En déroulant à la veille de l’été les grandes lignes d’un projet de Loi sur le Médicament et la pharmacovigilance, annoncé par plusieurs rapports, à la suite de l’affaire Médiator, Xavier Bertrand répond d’abord à un impératif politique.
Poussé par une majorité de parlementaires et d’experts réputés de gauche et soutenu un peu plus froidement par sa majorité, le leader politique, homme d’action, un temps menacé comme ses prédécesseurs en charge de la politique sanitaire de la France, a mené l’attaque contre l’industrie pharmaceutique, les technocrates et experts de tous bords et… leurs « vilaines » habitudes.
Le rôle lui sied. Il a coupé l’herbe sous le pied de l’opposition. Il montre que l’État volontariste peut se réformer et que le sarkozysme qu’il incarne n’est pas totalement lié aux intérêts industriels et économiques. En professionnel du risque, il considère que les questions de sécurité et de précaution relèvent des États plus que de l’Europe. À la veille des élections présidentielles, le soutien affiché aux malades, la condamnation de « technocrates irresponsables » donne de bons arguments électoraux au président-candidat qui fut, un temps, lié à Jacques Servier par qui le scandale est arrivé.
Mais il serait injuste de ne retenir que cela. Le rapport Couty issu des Assises du médicament, ceux des députés Door-Bapt, puis Debré-Even et bientôt du Sénat, celui de l’IGAS, souvent pertinents, parfois partiaux, demandent des changements de culture et de pratiques chez les professionnels du système de santé. Tous ces élus et inspecteurs prônent plus de police sanitaire, de la vigilance sur les effets des médicaments, une vraie transparence des financements, moins de capital et de business et plus d’intérêt social et sociétal dans la Santé. De ce point de vue, les médecins, pharmaciens, les salariés des industries de santé, les journalistes de la presse médicale ne peuvent qu’y adhérer. Les médicaments inutiles, mal évalués, les mauvaises pratiques professionnelles doivent être abandonnés dans nos systèmes économiques à bout de souffle qui ont à prendre en charge de nouvelles molécules efficaces et hors de prix. Beaucoup a été déjà accompli. Beaucoup reste à faire et aurait dû l’être. Mais, comme toujours, il fallait paradoxalement une crise pour réveiller des consciences endormies et satisfaites d’elles-mêmes. Chacun peut même se saisir de l’Affaire comme d’une opportunité pour améliorer des images de marques mauvaises auprès du grand public, parce que trop liées à des intérêts capitalistiques et pas assez collectifs.

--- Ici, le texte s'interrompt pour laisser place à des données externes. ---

/-- R223 M7, M8: the reads that are a misuse, by number as by register. -/
theorem misusesPhase_rdreg {r : Byte} {reg : Reg} (hreg : regOfNumber r = some reg) (s : State) :
    misusesPhase s (.rdreg r) = readIsMisuse s reg := by
  obtain ⟨hchain, hdigest⟩ := regOfNumber_range hreg
  have hranges : misusesPhase s (.rdreg r) =
      (decide (∃ j, reg = .chain j) && decide (s.phase = .idle) || decide (∃ k, reg = .digest k) && !s.dvalid) := by
    simp only [misusesPhase, hchain, ← Bool.decide_and, hdigest]
  rw [hranges]
  cases reg <;> simp [readIsMisuse]

section
variable {s : State}

theorem execPush_answersDue (b : Byte) : AnswersDue s (dueException s (.push b)) (execPush b s) := by
  rcases execPush_cases b s with ⟨hrefused, h⟩ | ⟨hl, hp, hfull, h⟩ | ⟨hl, hp, hroom, h⟩
  · refine .raised ?_ h
    rcases hrefused with hl | hp
    · simp [dueException, lockRefuses, hl]
    · simp [dueException, misusesPhase, hp]
  · exact .raised (by simp [dueException, misusesPhase, hl, hp, hfull]) h
  · exact .responded (by simp [dueException, misusesPhase, hl, hp, hroom]) h rfl

theorem execPad_answersDue : AnswersDue s (dueException s .pad) (execPad s) := by
  rcases execPad_cases s with ⟨hrefused, h⟩ | ⟨hl, hp, h⟩
  · refine .raised ?_ h
    rcases hrefused with hl | hp
    · simp [dueException, lockRefuses, hl]
    · simp [dueException, misusesPhase, hp]
  · exact .responded (by simp [dueException, misusesPhase, hl, hp]) h rfl

theorem State.Inv.execCompress_answersDue (hs : s.Inv) :
    AnswersDue s (dueException s .compress) (execCompress s) := by
  by_cases hl : locked s = true
  · exact .raised (by simp [dueException, lockRefuses, hl]) (exec_of_lockRefuses hl (i := .compress) rfl)
  rw [Bool.not_eq_true] at hl
  by_cases hp : s.phase = .absorbing
  · obtain ⟨-, -, absorbed⟩ := compressAbsorbsTheNextBlockOrRaises s
    obtain ⟨c, b, -, -, h⟩ := absorbed hs hl hp
    exact .responded (by simp [dueException, misusesPhase, hl, hp]) h rfl
  · exact .raised (by simp [dueException, misusesPhase, hp]) (exec_compress_of_not_absorbing hp)

theorem State.Inv.execFinalize_answersDue (hs : s.Inv) :
    AnswersDue s (dueException s .finalize) (execFinalize s) := by
  rcases execFinalize_cases s with ⟨hrefused, h⟩ | ⟨hl, hp, hd, ⟨hnone, -⟩ | ⟨c, -, h⟩⟩
  · refine .raised ?_ h
    rcases hrefused with hl | hp | hd
    · simp [dueException, lockRefuses, hl]
    · simp [dueException, misusesPhase, hp]
    · simp [dueException, misusesPhase, hd]
  · simp [hs.chainPresent.1 hnone] at hp
  · exact .responded (by simp [dueException, misusesPhase, hl, hp, hd]) h rfl

theorem State.Inv.execRdreg_answersDue (hs : s.Inv) (r : Byte) :
    AnswersDue s (dueException s (.rdreg r)) (execRdreg r s) := by
  rw [dueException_rdreg]
  rcases execRdreg_cases r s with ⟨hreg, h⟩ | ⟨reg, hreg, hcases⟩
  · exact .raised (by simp [regOfNumber_eq_none_iff r |>.1 hreg]) h
  have hassigned : unassignedNumber r = false := by simp [← regOfNumber_eq_none_iff, ← Bool.not_eq_true, hreg]
  rw [misusesPhase_rdreg hreg]
  rcases hcases with ⟨hm, h⟩ | ⟨hm, ⟨f, hf, -⟩ | ⟨d, -, h⟩⟩
  · exact .raised (by simp [hassigned, hm]) h
  · obtain ⟨d, hd⟩ := regValue_ok hs.chainPresent.1 hs.digestPresent.1 hm
    cases hf.symm.trans hd
  · exact .responded (by simp [hassigned, hm]) h rfl

/-- R231: every command of a state of the invariant answers the exception due, or responds with code 0. -/
theorem State.Inv.exec_answersDue (hs : s.Inv) (i : Instr) : AnswersDue s (dueException s i) (exec i s) := by
  cases i with
  | init => exact .responded (by simp [dueException, lockRefuses, misusesPhase]) (exec_init s) rfl
  | push b => exact execPush_answersDue b
  | pad => exact execPad_answersDue
  | compress => exact hs.execCompress_answersDue
  | finalize => exact hs.execFinalize_answersDue
  | rdreg r => exact hs.execRdreg_answersDue r

theorem State.Inv.runWord_answersDue (hs : s.Inv) (w : Word) :
    AnswersDue s (dueExceptionOfWord s w) (runWord w s) := by
  unfold dueExceptionOfWord
  split
  case h_1 why hdec => exact runWord_of_decode_illegal hdec s
  case h_2 i hdec =>
    rw [runWord_of_decode_command hdec]
    exact hs.exec_answersDue i

end

/-- Settles O25: each word answers the exception due by `State.Inv.runWord_answersDue`, whose code is `excCode`. -/
theorem commandsReportTheFirstExceptionDue : Obligations.CommandsReportTheFirstExceptionDue := by
  intro s w hs
  have h := hs.runWord_answersDue w
  cases hdue : dueExceptionOfWord s w with
  | none =>
    rw [hdue] at h
    obtain ⟨t, d, hrun, hresp⟩ := h
    exact ⟨t, ⟨0, d⟩, hrun, hresp, rfl⟩
  | some e =>
    rw [hdue] at h
    exact ⟨_, _, h, s.raised_responses e, by cases e <;> rfl⟩

/-! Steps on other events than a command (R222, R246, R250), and that no step stops. -/

/-- R246: with no event the step changes nothing. -/
theorem step_of_port_nil {s : State} (h : s.port = []) : step s = .next s := by
  simp only [step, servePort, h]

/-- Settles O8: an Illegal word raises IllegalCommand once it is off the port, and `State.resetEvent` leaves the
configuration and the model's records. -/
theorem stepOnOtherEventsAndOnIdlePort : Obligations.StepOnOtherEventsAndOnIdlePort := by
  refine ⟨fun s w rest why hport hdec => ?_, fun s rest hport => ?_, fun s => step_of_port_nil⟩
  · exact (step_of_port_cons hport).trans (runWord_of_decode_illegal hdec _)
  · exact ⟨_, step_of_port_cons hport, rfl, rfl, rfl, rfl⟩

/-- Settles O37: an idle port and a reset always answer, and a word does by `State.Inv.runWord_answersDue`. -/
theorem invariantStatesNeverStop : Obligations.InvariantStatesNeverStop := by
  intro s hs
  cases hport : s.port with
  | nil => exact ⟨s, step_of_port_nil hport⟩
  | cons e rest =>
    rw [step_of_port_cons hport]
    cases e with
    | command w => exact ((hs.setPort rest).runWord_answersDue w).exists_next
    | reset => exact ⟨_, rfl⟩

end Sys2Proof.Machine

namespace Sys2Proof.Machine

Pour autant, quelques réalités s’imposent et doivent être rappelées pour s’éviter des illusions naïves. D’abord, le progrès médical est « incrémental » c'est-à-dire qu’il s’opère par étapes successives et à tâtons, à force d’épreuves, les succès succédant aux échecs. Les prises de risques consenties sont à la base du progrès scientifique et médical. Il est en médecine fondé sur des ATU*, des essais thérapeutiques et cliniques, des médicaments prescrits « hors AMM ** » quand tout a été essayé… La recherche biomédicale nécessite beaucoup de moyens technologiques et d’argent privé qui complète des fonds publics rares.
Par ailleurs, l’information médicale et la formation scientifique, plus que jamais liées entre elles pour diffuser l’innovation auprès du lit du malade, dépendent plus de grandes revues scientifiques, de magazines et de journaux appartenant à des éditeurs privés, de congrès internationaux que de services publics d’information.
On le sait bien en effet : un État omnipotent soumis aux aléas politiques ne crée pas les conditions économiques du progrès scientifique.
Il y a peu de chance qu’une France « universaliste » convainque sur ces sujets les grandes économies modernes du bien fondé de trop de précaution, de l’usage à l’interventionnisme politique et d’un repli national. Plus grave encore, les majors de l’industrie mondiale, américains, anglais, suisses, Japonais… Accepteront-ils de passer sous les fourches caudines du gouvernement français ? D’autant qu’ils considèrent que l’affaire du Mediator est une « affaire française ». Les difficultés de la politique de santé du président Obama leur doivent beaucoup !
Pour autant, une fois les principes de la réforme annoncés, l’essentiel sera dans l’ajustement des détails et dans l’adhésion des professionnels. L’absence des prescripteurs – les libéraux surtout – dans les débats des Assises du médicament, les humiliations ressenties par certains groupes d’acteurs dont les industriels, mais aussi à l’hôpital, la période de surenchères électorales qui s’ouvre, créent un climat qui réclamera certes de la détermination, mais aussi du doigté.
** Autorisation de mise sur le marché.